So I'm very tired today and I was finishing up a long, in-depth blog post about a couple of intense mental shifts I had a few years ago, then I did a dumb and accidentally deleted the whole thing. And I couldn't get it back because I'd clicked off the page after I did it and it was just very terrible overall and I am filled with much regret. But I still wanted to post something on my blog. I'm trying to do this regularly, because it's helping me keep my thoughts straight.
So I guess that was a very long-winded way of saying that this blog post isn't going to be anything massively thoughtful, I'm just writing it for the sake of writing it. Doesn't mean I don't have anything to say in it, though!
The main thing I want to write here is that I am officially 99.9% sure I'm a polymorph. After I wrote that blog post I just felt like I suddenly... understood myself. Or, at least, another huge part of myself. One that had been confusing and bothering me for a long time, even if I didn't always realise it.
I don't know whether it's a spiritual thing from my energy being kintype or a psychological thing from me just being strange, or maybe a mixture of both of those things - I just know that it's myself, and it feels right. It feels right in a way nothing has since I awakened as a wolf. I know this is me. It explains so much. It's like another piece of the messed-up puzzle that is my identity just fell into place, and it feels great.
Since I figured that out, I haven't felt confused or frustrated by all my odd cameo shifts. I just let them happen. It was so nice to be able to do that without questioning the meaning behind them. It feels so much more natural now.
Explaining how that works alongside my wolf theriotype is a little difficult, especially since I consider myself a suntherian.

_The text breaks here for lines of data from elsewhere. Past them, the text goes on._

/-- BAR arrives once and waits at its barrier when every earlier access within region scope has been performed and the
episode is still open; a task that a handler took from its BAR does not arrive again, and goes on or waits as the episode
stands. The episode closes when the arrivals reach the count (0 stands for every task of the region that
has started and not exited): arrivals go to 0, a count written meanwhile takes effect, and every waiter of the barrier
goes on past its BAR; an arrival of it that a handler has broken into is over too; before that nothing happens (R50, R223,
R349, R350). -/
def Sys2Proof.Claims.BarrierArrivesAndCloses : Prop :=
  (∀ (c : Guard) (n : BitVec 4) (s : State), Runs .us false c s →
    (∀ a ∈ s.accs, a.party = .task s.cur → ¬isFence a → s.inScope .rgn a = true → a.st = .performed) →
    let h := s.barHome s.cur
    let b := s.barrier h n
    ((∀ p, s.core.barAt = some p → p.1 ≠ n ∨ p.2.1 ≠ s.core.pc) → s.barDue h n = false → exec (.bar c n) s =
      .next ((s.setBarrier h n { b with arrivals := b.arrivals + 1 }).setCore { s.core with status := .barrier n })) ∧
    (s.core.barAt = some (n, s.core.pc, false) →
      exec (.bar c n) s = .next (s.setCore { s.core with barAt := none, status := .barrier n })) ∧
    (s.core.barAt = some (n, s.core.pc, true) → ∃ t, exec (.bar c n) s = .next t ∧ t.core.barAt = none ∧
      OthersKept s t [] [] [] [] ∧ (t.core.pc, t.core.loops) = loopEnd s.core.pc s.core.loops ∧ OnlyCore s t)) ∧
  (∀ (s : State) (q : Nat) (n : BitVec 4) (r : Nat) (x : Region), s.regionAt q = some r → s.region r = some x →
    let b := x.bars[n.toFin]
    let closed (c : Core) : Core := { c with barAt := c.barAt.map fun p => if p.1 = n then (p.1, p.2.1, true) else p }
    let need := if b.count = 0 then (x.tilesOf.filter fun z => (s.tileAt z).core.task.isSome).length else b.count.toNat
    (b.arrivals = 0 ∨ b.arrivals < need → exec (.barEpisodeClose q n) s = .next s) ∧
    (0 < b.arrivals → need ≤ b.arrivals → ∃ t y, exec (.barEpisodeClose q n) s = .next t ∧ t.region r = some y ∧
      y.bars[n.toFin] = { count := b.next.getD b.count, arrivals := 0, next := none } ∧
      (∀ z, s.regionAt z = some r → (s.tileAt z).core.status = .barrier n →
        (t.tileAt z).core = { (closed (s.tileAt z).core).retire with status := .run }) ∧
      (∀ z, s.regionAt z = some r → (s.tileAt z).core.status = .stopped → (s.tileAt z).core.resume = .barrier n →
        (t.tileAt z).core = { (closed (s.tileAt z).core).retire with resume := .run }) ∧
      (∀ z, s.regionAt z = some r → (s.tileAt z).core.status = .run → (t.tileAt z).core = closed (s.tileAt z).core) ∧
      (∀ z, s.regionAt z ≠ some r → t.tileAt z = s.tileAt z) ∧ t.mem = s.mem ∧ t.accs = s.accs))
end
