/-! ### Memory -/

@[simp] theorem State.wr_cur (s : State) (pa n x : Nat) : (s.wr pa n x).cur = s.cur := rfl
@[simp] theorem State.wr_tile (s : State) (pa n x : Nat) : (s.wr pa n x).tile = s.tile := rfl
@[simp] theorem State.wr_parked (s : State) (pa n x : Nat) : (s.wr pa n x).parked = s.parked := rfl
@[simp] theorem State.wr_ir (s : State) (pa n x : Nat) : (s.wr pa n x).ir = s.ir := rfl
@[simp] theorem State.wr_accs (s : State) (pa n x : Nat) : (s.wr pa n x).accs = s.accs := rfl
@[simp] theorem State.wr_threads (s : State) (pa n x : Nat) : (s.wr pa n x).threads = s.threads := rfl
@[simp] theorem State.wr_nextId (s : State) (pa n x : Nat) : (s.wr pa n x).nextId = s.nextId := rfl
@[simp] theorem State.wr_ringAt (s : State) (pa n x : Nat) : (s.wr pa n x).ringAt = s.ringAt := rfl
@[simp] theorem State.wr_seqNext (s : State) (pa n x : Nat) : (s.wr pa n x).seqNext = s.seqNext := rfl
@[simp] theorem State.wr_ringDone (s : State) (pa n x : Nat) : (s.wr pa n x).ringDone = s.ringDone := rfl
@[simp] theorem State.wr_counters (s : State) (pa n x : Nat) : (s.wr pa n x).counters = s.counters := rfl
@[simp] theorem State.wr_recrypt (s : State) (pa n x : Nat) : (s.wr pa n x).recrypt = s.recrypt := rfl
@[simp] theorem State.wr_bad (s : State) (pa n x : Nat) : (s.wr pa n x).bad = s.bad := rfl
@[simp] theorem State.wr_badCtr (s : State) (pa n x : Nat) : (s.wr pa n x).badCtr = s.badCtr := rfl
@[simp] theorem State.wr_keys (s : State) (pa n x : Nat) : (s.wr pa n x).keys = s.keys := rfl
@[simp] theorem State.wr_regions (s : State) (pa n x : Nat) : (s.wr pa n x).regions = s.regions := rfl
@[simp] theorem State.wr_vds (s : State) (pa n x : Nat) : (s.wr pa n x).vds = s.vds := rfl
@[simp] theorem State.wr_wins (s : State) (pa n x : Nat) : (s.wr pa n x).wins = s.wins := rfl
@[simp] theorem State.wr_queue (s : State) (pa n x : Nat) : (s.wr pa n x).queue = s.queue := rfl
@[simp] theorem State.wr_notifyDue (s : State) (pa n x : Nat) : (s.wr pa n x).notifyDue = s.notifyDue := rfl
@[simp] theorem State.wr_frozenBy (s : State) (pa n x : Nat) : (s.wr pa n x).frozenBy = s.frozenBy := rfl
@[simp] theorem State.wr_wkey (s : State) (pa n x : Nat) : (s.wr pa n x).wkey = s.wkey := rfl
@[simp] theorem State.wr_ctlFlight (s : State) (pa n x : Nat) : (s.wr pa n x).ctlFlight = s.ctlFlight := rfl
@[simp] theorem State.wr_cycle (s : State) (pa n x : Nat) : (s.wr pa n x).cycle = s.cycle := rfl
@[simp] theorem State.wr_timebase (s : State) (pa n x : Nat) : (s.wr pa n x).timebase = s.timebase := rfl
@[simp] theorem State.wr_vdsel (s : State) (pa n x : Nat) : (s.wr pa n x).vdsel = s.vdsel := rfl
@[simp] theorem State.wr_vdgbase (s : State) (pa n x : Nat) : (s.wr pa n x).vdgbase = s.vdgbase := rfl
@[simp] theorem State.wr_vdgcount (s : State) (pa n x : Nat) : (s.wr pa n x).vdgcount = s.vdgcount := rfl
@[simp] theorem State.wr_vdOp (s : State) (pa n x : Nat) : (s.wr pa n x).vdOp = s.vdOp := rfl
@[simp] theorem State.wr_vdStatus (s : State) (pa n x : Nat) : (s.wr pa n x).vdStatus = s.vdStatus := rfl
@[simp] theorem State.wr_vdBusy (s : State) (pa n x : Nat) : (s.wr pa n x).vdBusy = s.vdBusy := rfl
@[simp] theorem State.wr_whsel (s : State) (pa n x : Nat) : (s.wr pa n x).whsel = s.whsel := rfl
@[simp] theorem State.wr_wheels (s : State) (pa n x : Nat) : (s.wr pa n x).wheels = s.wheels := rfl
@[simp] theorem State.wr_wheelsNext (s : State) (pa n x : Nat) : (s.wr pa n x).wheelsNext = s.wheelsNext := rfl
@[simp] theorem State.wr_wheelsAt (s : State) (pa n x : Nat) : (s.wr pa n x).wheelsAt = s.wheelsAt := rfl
@[simp] theorem State.wr_wheelUsed (s : State) (pa n x : Nat) : (s.wr pa n x).wheelUsed = s.wheelUsed := rfl
@[simp] theorem State.wr_wheelLast (s : State) (pa n x : Nat) : (s.wr pa n x).wheelLast = s.wheelLast := rfl
@[simp] theorem State.wr_wheelGot (s : State) (pa n x : Nat) : (s.wr pa n x).wheelGot = s.wheelGot := rfl
@[simp] theorem State.wr_peersLost (s : State) (pa n x : Nat) : (s.wr pa n x).peersLost = s.peersLost := rfl
@[simp] theorem State.wr_peersHeard (s : State) (pa n x : Nat) : (s.wr pa n x).peersHeard = s.peersHeard := rfl
@[simp] theorem State.wr_c0vd (s : State) (pa n x : Nat) : (s.wr pa n x).c0vd = s.c0vd := rfl
@[simp] theorem State.wr_pwrnow (s : State) (pa n x : Nat) : (s.wr pa n x).pwrnow = s.pwrnow := rfl
@[simp] theorem State.wr_tempmax (s : State) (pa n x : Nat) : (s.wr pa n x).tempmax = s.tempmax := rfl
@[simp] theorem State.wr_pcap (s : State) (pa n x : Nat) : (s.wr pa n x).pcap = s.pcap := rfl
@[simp] theorem State.wr_throt (s : State) (pa n x : Nat) : (s.wr pa n x).throt = s.throt := rfl
@[simp] theorem State.wr_slow (s : State) (pa n x : Nat) : (s.wr pa n x).slow = s.slow := rfl
@[simp] theorem State.wr_cecnt (s : State) (pa n x : Nat) : (s.wr pa n x).cecnt = s.cecnt := rfl
@[simp] theorem State.wr_winsel (s : State) (pa n x : Nat) : (s.wr pa n x).winsel = s.winsel := rfl
@[simp] theorem State.wr_stage (s : State) (pa n x : Nat) : (s.wr pa n x).stage = s.stage := rfl
@[simp] theorem State.wr_bootErr (s : State) (pa n x : Nat) : (s.wr pa n x).bootErr = s.bootErr := rfl
@[simp] theorem State.wr_ready (s : State) (pa n x : Nat) : (s.wr pa n x).ready = s.ready := rfl
@[simp] theorem State.wr_perst (s : State) (pa n x : Nat) : (s.wr pa n x).perst = s.perst := rfl
@[simp] theorem State.wr_halted (s : State) (pa n x : Nat) : (s.wr pa n x).halted = s.halted := rfl
@[simp] theorem State.wr_measured (s : State) (pa n x : Nat) : (s.wr pa n x).measured = s.measured := rfl
@[simp] theorem State.wr_off (s : State) (pa n x : Nat) : (s.wr pa n x).off = s.off := rfl
@[simp] theorem State.wr_posted (s : State) (pa n x : Nat) : (s.wr pa n x).posted = s.posted := rfl
@[simp] theorem State.wr_asked (s : State) (pa n x : Nat) : (s.wr pa n x).asked = s.asked := rfl
@[simp] theorem State.wr_sent (s : State) (pa n x : Nat) : (s.wr pa n x).sent = s.sent := rfl
@[simp] theorem State.wr_agenda (s : State) (pa n x : Nat) : (s.wr pa n x).agenda = s.agenda := rfl
@[simp] theorem State.wr_tick (s : State) (pa n x : Nat) : (s.wr pa n x).tick = s.tick := rfl
@[simp] theorem State.zero_cur (s : State) (pa n : Nat) : (s.zero pa n).cur = s.cur := rfl
@[simp] theorem State.zero_tile (s : State) (pa n : Nat) : (s.zero pa n).tile = s.tile := rfl
@[simp] theorem State.zero_parked (s : State) (pa n : Nat) : (s.zero pa n).parked = s.parked := rfl
@[simp] theorem State.zero_ir (s : State) (pa n : Nat) : (s.zero pa n).ir = s.ir := rfl
@[simp] theorem State.zero_accs (s : State) (pa n : Nat) : (s.zero pa n).accs = s.accs := rfl
@[simp] theorem State.zero_threads (s : State) (pa n : Nat) : (s.zero pa n).threads = s.threads := rfl
@[simp] theorem State.zero_nextId (s : State) (pa n : Nat) : (s.zero pa n).nextId = s.nextId := rfl
@[simp] theorem State.zero_ringAt (s : State) (pa n : Nat) : (s.zero pa n).ringAt = s.ringAt := rfl
@[simp] theorem State.zero_seqNext (s : State) (pa n : Nat) : (s.zero pa n).seqNext = s.seqNext := rfl
@[simp] theorem State.zero_ringDone (s : State) (pa n : Nat) : (s.zero pa n).ringDone = s.ringDone := rfl
@[simp] theorem State.zero_counters (s : State) (pa n : Nat) : (s.zero pa n).counters = s.counters := rfl
@[simp] theorem State.zero_recrypt (s : State) (pa n : Nat) : (s.zero pa n).recrypt = s.recrypt := rfl
@[simp] theorem State.zero_bad (s : State) (pa n : Nat) : (s.zero pa n).bad = s.bad := rfl
@[simp] theorem State.zero_badCtr (s : State) (pa n : Nat) : (s.zero pa n).badCtr = s.badCtr := rfl
@[simp] theorem State.zero_keys (s : State) (pa n : Nat) : (s.zero pa n).keys = s.keys := rfl
@[simp] theorem State.zero_regions (s : State) (pa n : Nat) : (s.zero pa n).regions = s.regions := rfl
@[simp] theorem State.zero_vds (s : State) (pa n : Nat) : (s.zero pa n).vds = s.vds := rfl
@[simp] theorem State.zero_wins (s : State) (pa n : Nat) : (s.zero pa n).wins = s.wins := rfl
@[simp] theorem State.zero_queue (s : State) (pa n : Nat) : (s.zero pa n).queue = s.queue := rfl
@[simp] theorem State.zero_notifyDue (s : State) (pa n : Nat) : (s.zero pa n).notifyDue = s.notifyDue := rfl
@[simp] theorem State.zero_frozenBy (s : State) (pa n : Nat) : (s.zero pa n).frozenBy = s.frozenBy := rfl
@[simp] theorem State.zero_wkey (s : State) (pa n : Nat) : (s.zero pa n).wkey = s.wkey := rfl
@[simp] theorem State.zero_ctlFlight (s : State) (pa n : Nat) : (s.zero pa n).ctlFlight = s.ctlFlight := rfl
@[simp] theorem State.zero_cycle (s : State) (pa n : Nat) : (s.zero pa n).cycle = s.cycle := rfl
@[simp] theorem State.zero_timebase (s : State) (pa n : Nat) : (s.zero pa n).timebase = s.timebase := rfl
@[simp] theorem State.zero_vdsel (s : State) (pa n : Nat) : (s.zero pa n).vdsel = s.vdsel := rfl
@[simp] theorem State.zero_vdgbase (s : State) (pa n : Nat) : (s.zero pa n).vdgbase = s.vdgbase := rfl
@[simp] theorem State.zero_vdgcount (s : State) (pa n : Nat) : (s.zero pa n).vdgcount = s.vdgcount := rfl
@[simp] theorem State.zero_vdOp (s : State) (pa n : Nat) : (s.zero pa n).vdOp = s.vdOp := rfl
@[simp] theorem State.zero_vdStatus (s : State) (pa n : Nat) : (s.zero pa n).vdStatus = s.vdStatus := rfl
@[simp] theorem State.zero_vdBusy (s : State) (pa n : Nat) : (s.zero pa n).vdBusy = s.vdBusy := rfl
@[simp] theorem State.zero_whsel (s : State) (pa n : Nat) : (s.zero pa n).whsel = s.whsel := rfl
@[simp] theorem State.zero_wheels (s : State) (pa n : Nat) : (s.zero pa n).wheels = s.wheels := rfl
@[simp] theorem State.zero_wheelsNext (s : State) (pa n : Nat) : (s.zero pa n).wheelsNext = s.wheelsNext := rfl
@[simp] theorem State.zero_wheelsAt (s : State) (pa n : Nat) : (s.zero pa n).wheelsAt = s.wheelsAt := rfl
@[simp] theorem State.zero_wheelUsed (s : State) (pa n : Nat) : (s.zero pa n).wheelUsed = s.wheelUsed := rfl
@[simp] theorem State.zero_wheelLast (s : State) (pa n : Nat) : (s.zero pa n).wheelLast = s.wheelLast := rfl
@[simp] theorem State.zero_wheelGot (s : State) (pa n : Nat) : (s.zero pa n).wheelGot = s.wheelGot := rfl
@[simp] theorem State.zero_peersLost (s : State) (pa n : Nat) : (s.zero pa n).peersLost = s.peersLost := rfl
@[simp] theorem State.zero_peersHeard (s : State) (pa n : Nat) : (s.zero pa n).peersHeard = s.peersHeard := rfl
@[simp] theorem State.zero_c0vd (s : State) (pa n : Nat) : (s.zero pa n).c0vd = s.c0vd := rfl
@[simp] theorem State.zero_pwrnow (s : State) (pa n : Nat) : (s.zero pa n).pwrnow = s.pwrnow := rfl
@[simp] theorem State.zero_tempmax (s : State) (pa n : Nat) : (s.zero pa n).tempmax = s.tempmax := rfl
@[simp] theorem State.zero_pcap (s : State) (pa n : Nat) : (s.zero pa n).pcap = s.pcap := rfl
@[simp] theorem State.zero_throt (s : State) (pa n : Nat) : (s.zero pa n).throt = s.throt := rfl
@[simp] theorem State.zero_slow (s : State) (pa n : Nat) : (s.zero pa n).slow = s.slow := rfl
@[simp] theorem State.zero_cecnt (s : State) (pa n : Nat) : (s.zero pa n).cecnt = s.cecnt := rfl
@[simp] theorem State.zero_winsel (s : State) (pa n : Nat) : (s.zero pa n).winsel = s.winsel := rfl
@[simp] theorem State.zero_stage (s : State) (pa n : Nat) : (s.zero pa n).stage = s.stage := rfl
@[simp] theorem State.zero_bootErr (s : State) (pa n : Nat) : (s.zero pa n).bootErr = s.bootErr := rfl
@[simp] theorem State.zero_ready (s : State) (pa n : Nat) : (s.zero pa n).ready = s.ready := rfl
@[simp] theorem State.zero_perst (s : State) (pa n : Nat) : (s.zero pa n).perst = s.perst := rfl
@[simp] theorem State.zero_halted (s : State) (pa n : Nat) : (s.zero pa n).halted = s.halted := rfl
@[simp] theorem State.zero_measured (s : State) (pa n : Nat) : (s.zero pa n).measured = s.measured := rfl
@[simp] theorem State.zero_off (s : State) (pa n : Nat) : (s.zero pa n).off = s.off := rfl
@[simp] theorem State.zero_posted (s : State) (pa n : Nat) : (s.zero pa n).posted = s.posted := rfl
@[simp] theorem State.zero_asked (s : State) (pa n : Nat) : (s.zero pa n).asked = s.asked := rfl
@[simp] theorem State.zero_sent (s : State) (pa n : Nat) : (s.zero pa n).sent = s.sent := rfl
@[simp] theorem State.zero_agenda (s : State) (pa n : Nat) : (s.zero pa n).agenda = s.agenda := rfl
@[simp] theorem State.zero_tick (s : State) (pa n : Nat) : (s.zero pa n).tick = s.tick := rfl
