-- ==== Sys2Proof/Laws/PerInstr.lean ====
section
/-!
SUPPORT. Decoding the word of an instruction gives the instruction back, one lemma for each constructor. An event has
no word.
-/
namespace Sys2Proof.Laws.RoundTrip
set_option linter.unusedSimpArgs false
set_option Elab.async false

/-- The word of a well-formed instruction decodes to it. -/
def Statement (i : Instr) : Prop := ∀ w, i.wf = true → encode i = some w → decode w = .ok i

theorem add_ne (c : Guard) (w : Bool) (d a b : GReg) (h : (Instr.add c w d a b).wf = true) :
    (0 : BitVec 6) ≠ 0 ∨ c ≠ ⟨0, false⟩ ∨ F0.pack ⟨gCode d, gCode a, gCode b, 0, 0, modW w, 0⟩ ≠ 0 := by
  by_cases hc : c = ⟨0, false⟩
  · right; right
    intro e
    have k := congrArg F0.of e
    rw [F0.of_pack] at k
    have z : F0.of 0 = ⟨0, 0, 0, 0, 0, 0, 0⟩ := by decide
    rw [z] at k
    simp only [F0.mk.injEq] at k
    have hw : w = false := by
      cases w
      · rfl
      · exact absurd k.2.2.2.2.2.1 (by decide)
    have hd := k.1; have ha := k.2.1; have hb := k.2.2.1
    simp only [BitVec.ofNat_eq_ofNat, gCode_zero] at hd ha hb
    subst hc hw hd ha hb
    exact absurd h (by decide)
  · exact .inr (.inl hc)

theorem f0_ne {d a b c : BitVec 6} {fn : BitVec 8} {mod : BitVec 6} {ext : BitVec 16} (h : fn ≠ 0) :
    F0.pack ⟨d, a, b, c, fn, mod, ext⟩ ≠ 0 := by
  intro e
  have := congrArg (fun x => (F0.of x).fn) e
  rw [F0.of_pack] at this
  exact h (by simpa [F0.of] using this)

Basically, I'm shifted all the time as a wolf to some extent, except when I have a cameo shift. Generally when I have a cameo phantom shift it won't interfere with how much I'm mentally shifted as a wolf, but if I have a cameo mental shift all the wolf stuff goes out the door (usually only for a few minutes).
Honestly, that probably sounds far more confusing than it really is. It's pretty clear from my perspective how much wolf I've got in me at any particular point in time, and how it balances out with any cameos I have.
It's nice to have some good news in the identity department for once in my life. Even if that news is that my identity is basically just a big fluid mess, and literally the only consistent part is that I'm a wolf and a demon-thing.
...Isn't being otherkin great?
Yes, that was sarcasm, being otherkin is not great. It's just a THING that is confusing and hard.